It doesn't matter if she's having an affair or not. You need to bail out of this situation regardless of the outcome. If you don't, you will be more miserable in the future than you are now.

If she has spending issues (i.e. financial infidelity), you need to cancel all joint credit cards asap, or you could be on the hook for some huge debts post-divorce.


----------



## Young at Heart (Jan 6, 2015)

SoConfused822 said:


> I do agree with all of this, and 1 and 2. I've asked in many ways and it's basically not xlear what she really wants to the point im.certain she has no idea. *She has never truly lived on her own and without narrowing things we'll say she is very close with her family. *They are clear signs and her response is basically asking me to stay away, not talk to her or touch her, and it's essentially her asking to be alone. Thus the question do you want a divorce.
> 
> *Problem really stems from lack of communication, 99% of the time stone walling or insulting me*. Sge even spent a week after a fight related to financial issues due to secrets and keeping things from me, and she slept in the other room a week. Second month of marriage. I'm ready to just give up as everyone suggest. Anyone I talk to or knows the story fully says the same.
> 
> You will all judge and make fun of me but there was a time, a long time together we were happy. The only time I've ever seen that kind of happiness in someone's eyes is *everytime I see my kids from my ex wife*. I don't want to lose her but none of these actions recently make sense. Most of this aside from the stonewalling during disagreements is a new development in the last few months. Thus I feel she is having either an emotional or physical affair.

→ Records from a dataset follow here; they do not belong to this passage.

-- ==== Sys2Proof/Proofs/LaneBoundaries.lean ====
section
/-! PROOF. The boundary of a listen lane (R126): what the judgment of its superframe leaves, by the lane's state, and the
boundary of a lane whose judgment tells nobody. -/

namespace Sys2Proof.Machine

open Sys2Proof

/-! ### One lane -/

namespace ListenLane

/-- A lane with nothing staged and nothing requested has no countdown to lessen. -/
theorem swap_of_settled {t : ListenLane} (unstaged : t.staged = none) (unasked : t.request = none) : t.swap = t := by
  obtain ⟨⟩ := t
  simp only at unstaged unasked
  subst unstaged unasked
  rfl

/-- A staged key whose boundary comes is installed at position 0 (R131). -/
theorem swap_of_due {t : ListenLane} {g : ListenStaged} (hg : t.staged = some g) (due : g.countdown = some 1) :
    t.swap = ({ t with
      staged := some { g with countdown := some 0 }
      request := t.request.map fun q => { q with countdown := q.countdown.map (· - 1) } } : ListenLane).install
        { g with countdown := some 0 } 0 := by
  simp [swap, installOverdue, hg, due]

theorem install_timer_of_stopped {t : ListenLane} (stopped : t.timer = none) (g : ListenStaged) (position : Nat) :
    (t.install g position).timer = none := by
  unfold install
  cases hs : t.state with
  | waitkey | lost =>
    dsimp only
    split
    · simp [stopped]
    · simp [stopped]
  | proving | locked | search => exact stopped

theorem figure_of_whole {t : ListenLane} (whole : t.framesRead = 64) : t.figure = some t.marksAgreed := if_pos whole

theorem figure_of_part {t : ListenLane} (part : t.framesRead ≠ 64) : t.figure = none := if_neg part

theorem noteFigure_of_whole {t : ListenLane} (whole : t.framesRead = 64) :
    t.noteFigure = { t with lastFigure := some t.marksAgreed } := by
  simp only [noteFigure, figure_of_whole whole]

theorem noteFigure_of_part {t : ListenLane} (part : t.framesRead ≠ 64) : t.noteFigure = t := by
  simp only [noteFigure, figure_of_part part]

end ListenLane

namespace State

@[simp] theorem setListen_setListen (l : ListenId) (t u : ListenLane) (s : State) :
    (s.setListen l t).setListen l u = s.setListen l u := by
  simp [setListen, setListenPlace, listenPlace, upd, Vector.get_eq_getElem]

theorem modListen_setListen (l : ListenId) (t : ListenLane) (f : ListenLane → ListenLane) (s : State) :
    (s.setListen l t).modListen l f = s.setListen l (f t) := by
  simp only [modListen, listen_setListen_same, setListen_setListen]

/-! ### The judgment of a superframe (step 1 of R126) -/

section
variable {s : State} {t : ListenLane}

theorem judgeLane_of_unclocked (unclocked : t.provingClock = none) :
    s.judgeLane t = ((s.judgeByState t).1.nextSuperframe, (s.judgeByState t).2) := by
  simp only [judgeLane, unclocked]

/-- A superframe that was not read whole leaves a lane that is not searching as it was (R126). -/
theorem judgeByState_of_part (part : t.framesRead ≠ 64) (settled : t.state ≠ .search) : s.judgeByState t = (t, .quiet) := by
  cases hs : t.state <;>
    simp_all [judgeByState, ListenLane.figure_of_part part, ListenLane.noteFigure_of_part part]

section
variable (whole : t.framesRead = 64)
include whole

theorem judgeByState_locked (hs : t.state = .locked) : s.judgeByState t =
    ({ t with lastFigure := some t.marksAgreed }.judgeLocked s.lossThreshold t.marksAgreed, .quiet) := by
  simp only [judgeByState, ListenLane.figure_of_whole whole, ListenLane.noteFigure_of_whole whole, hs]

theorem judgeByState_waitkey (hs : t.state = .waitkey) : s.judgeByState t =
    (if s.lockThreshold ≤ t.marksAgreed then { t with lastFigure := some t.marksAgreed }.enterLocked
      else { t with lastFigure := some t.marksAgreed }.enterSearch, .quiet) := by
  simp only [judgeByState, ListenLane.figure_of_whole whole, ListenLane.noteFigure_of_whole whole, hs]

theorem judgeByState_lost (hs : t.state = .lost) : s.judgeByState t =
    if t.awaiting && !t.syncLost then
      { t with lastFigure := some t.marksAgreed }.judgeRecovery s.lockThreshold t.marksAgreed
    else ({ t with lastFigure := some t.marksAgreed }, .quiet) := by
  simp only [judgeByState, ListenLane.figure_of_whole whole, ListenLane.noteFigure_of_whole whole, hs]

theorem figure_noteFigure : t.noteFigure.figure = some t.marksAgreed := by
  rw [ListenLane.noteFigure_of_whole whole]
  exact if_pos whole

section
variable {c : Search} (hs : t.state = .search) (hc : t.search = some c)
include hs hc

theorem judgeByState_found (high : s.lockThreshold ≤ t.marksAgreed) :
    s.judgeByState t = (t.noteFigure.lockOn c, .quiet) := by
  simp only [judgeByState, hs, hc, judgeSearch, figure_noteFigure whole, high, if_true]

theorem judgeByState_next {d : Search} (low : t.marksAgreed < s.lockThreshold)
    (next : s.nextCandidate t.noteFigure c = some d) :
    s.judgeByState t = ({ t.noteFigure with search := some d }, .quiet) := by
  simp only [judgeByState, hs, hc, judgeSearch, figure_noteFigure whole, Nat.not_le.2 low, if_false, next]

theorem judgeByState_exhausted (low : t.marksAgreed < s.lockThreshold) (last : s.nextCandidate t.noteFigure c = none) :
    s.judgeByState t = (t.noteFigure, .exhausted) := by
  simp only [judgeByState, hs, hc, judgeSearch, figure_noteFigure whole, Nat.not_le.2 low, if_false, last]

end

end

/-- A search whose superframe was not read whole keeps its candidate, but where a KEY-NEXT has reset the cursor. -/
theorem judgeByState_search_of_part {c : Search} (part : t.framesRead ≠ 64) (hs : t.state = .search)
    (hc : t.search = some c) :
    s.judgeByState t = (if c.restart then { t with search := some t.phaseOne } else t, .quiet) := by
  simp only [judgeByState, ListenLane.noteFigure_of_part part, ListenLane.figure_of_part part, hs, hc, judgeSearch]

/-! ### The boundary of one lane (R126) -/

theorem lockThreshold_of_image {im : Image} (him : s.station.image = some im) : s.lockThreshold = im.lockThreshold := by
  simp only [lockThreshold, him]

theorem lossThreshold_of_image {im : Image} (him : s.station.image = some im) : s.lossThreshold = im.lossThreshold := by
  simp only [lossThreshold, him]

theorem provingLimit_of_image {im : Image} (him : s.station.image = some im) : s.provingLimit = im.provingLimit := by
  simp only [provingLimit, him]

section
variable {l : ListenId} (hl : s.listen? l = some t)
include hl

theorem laneTimer_of_stopped (stopped : t.timer = none) : s.laneTimer l = s := by
  simp only [laneTimer, hl, stopped]

theorem boundaryWhen_of_due {due : State → ListenLane → Bool} (frame : AtBoundary s) (h : due s t = true) :
    s.boundaryWhen l due = s.boundaryOf l t := by
  have now : s.clock.frame = 63 := frame
  simp only [boundaryWhen, hl, now, h, and_self, if_true]

end

/-- The boundary of a lane whose judgment tells nobody and whose timer does not run changes this lane alone. -/
theorem boundaryOf_of_quiet {l : ListenId} {j : ListenLane} (judged : s.judgeLane t = (j, .quiet))
    (stopped : j.advance.swap.timer = none) : s.boundaryOf l t = s.setListen l j.advance.swap := by
  simp only [boundaryOf, judged, reportVerdict, modListen_setListen]
  exact laneTimer_of_stopped (listen_setListen_same ..) stopped

/-- The same with nothing staged and nothing requested. -/
theorem boundaryOf_of_settled {l : ListenId} {j : ListenLane} (judged : s.judgeLane t = (j, .quiet))
    (stopped : j.timer = none) (unstaged : j.staged = none) (unasked : j.request = none) :
    s.boundaryOf l t = s.setListen l j.advance := by
  have same : j.advance.swap = j.advance := ListenLane.swap_of_settled (by simp [ListenLane.advance, unstaged]) unasked
  rw [boundaryOf_of_quiet judged (by rw [same]; exact stopped), same]

end

end State

/-! ### The commands -/

section
variable {s : State} {l : ListenId} {t : ListenLane} {P : State → Prop} (frame : AtBoundary s)
  (hl : s.listen? l = some t) (h : P (s.boundaryOf l t))
include frame hl h

theorem completes_listenBoundary : Completes (.listenLaneBoundary l) s P :=
  ⟨_, congrArg Host.Outcome.next (State.boundaryWhen_of_due hl frame rfl), h⟩

theorem completes_lowFigure (due : s.lowFigureDue t = true) : Completes (.lowFigureLimit l) s P :=
  ⟨_, congrArg Host.Outcome.next (State.boundaryWhen_of_due hl frame due), h⟩

theorem completes_recovery (due : s.recoveryDue t = true) : Completes (.recoveryLimit l) s P :=
  ⟨_, congrArg Host.Outcome.next (State.boundaryWhen_of_due hl frame due), h⟩

theorem completes_waitkeyTimer (due : s.waitkeyDue t = true) : Completes (.waitkeyTimerExpiry l) s P :=
  ⟨_, congrArg Host.Outcome.next (State.boundaryWhen_of_due hl frame due), h⟩

theorem completes_syncAskTimer (due : s.syncAskDue t = true) : Completes (.syncAskTimerExpiry l) s P :=
  ⟨_, congrArg Host.Outcome.next (State.boundaryWhen_of_due hl frame due), h⟩

theorem completes_listenSwap (due : s.listenSwapDue t = true) : Completes (.listenKeySwap l) s P :=
  ⟨_, congrArg Host.Outcome.next (State.boundaryWhen_of_due hl frame due), h⟩

end

section
variable {s : State} {l : ListenId} {t j : ListenLane} {P : State → Prop} (frame : AtBoundary s)
  (hl : s.listen? l = some t) (unclocked : t.provingClock = none) (judged : s.judgeByState t = (j, .quiet))
  (stopped : j.timer = none) (unstaged : j.staged = none) (unasked : j.request = none)
include frame hl unclocked judged stopped unstaged unasked

/-- A lane outside proving, with nothing staged, requested or timed, is after its boundary as it was judged, its keys one
position on. -/
theorem completes_judged (h : P (s.setListen l j.nextSuperframe.advance)) : Completes (.listenLaneBoundary l) s P := by
  refine completes_listenBoundary frame hl ?_
  rwa [State.boundaryOf_of_settled (j := j.nextSuperframe) (by rw [State.judgeLane_of_unclocked unclocked, judged]) stopped unstaged unasked]

end

end Sys2Proof.Machine
end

A few additional comments/questions.

(1) If she is really close to her family and this is the first time she is living on her own, you might be able to talk to her mother or father and tell them what is happening and how you are reaching your limits. I would not be surprised is she is horribly immature and not being an adult about becoming a wife.
(2) Her stonewalling and insults sound like how a spoiled little girl, who is not getting her way. While you signed on to be a husband and not a father to her, you may be the only adult in your marriage. That is a really hard place to be as you want a wife/lover/partner, not someone to raise and education on being an adult. If you really feel the problem is communication, you might try marriage counseling as a way of having someone else provide your wife with some education on how adults communicate and interact. In fact getting her parents to suggest it to her might help convince your wife.
(3) You indicate you have children by another marriage and were divorced. What lead to that divorce? You might want to really do some introspection on if you have any personality traits that lead to that divorce and this set of marital problems.

Again, Good luck.

P.S. You need to set some boundaries for both her and for yourself. I would figure out a time line at which you will give up and file for divorce and then share it with her and her family. You need some hard boundaries as you can't single-handedly save your marriage, she needs to accept that she wants it saved and will commit to the process of saving it.


----------



## ArthurGPym (Jun 28, 2021)

Do not tell her what you plan to do. Best thing to do is act like usual but go see a lawyer and start moving money from joint accounts into new ones in your name only.


----------



## Vorpal (Feb 23, 2020)

Buy a small voice activated recorder or download an app for your phone. Keep it with you and recording during anything that has potential to blow up with her. TAM has numerous stories of false domestic violence complaints being made by wacked out or vicious wives. Remember when the cops are called, if you have a penis, you’re wrong.


----------



## MattMatt (May 19, 2012)

@SoConfused822 After only six months and protests from her that her marrying you was a mistake, seek legal advice on the possibility of an annulment.


----------



## Rob_1 (Sep 8, 2017)

Young at Heart said:


> (1) If she is really close to her family and this is the first time she is living on her own, you might be able to talk to her mother or father


I would advice OP against getting her parents involved. This is a marriage between two people and it should stay as such, besides, her parents loyalties will side with their daughter.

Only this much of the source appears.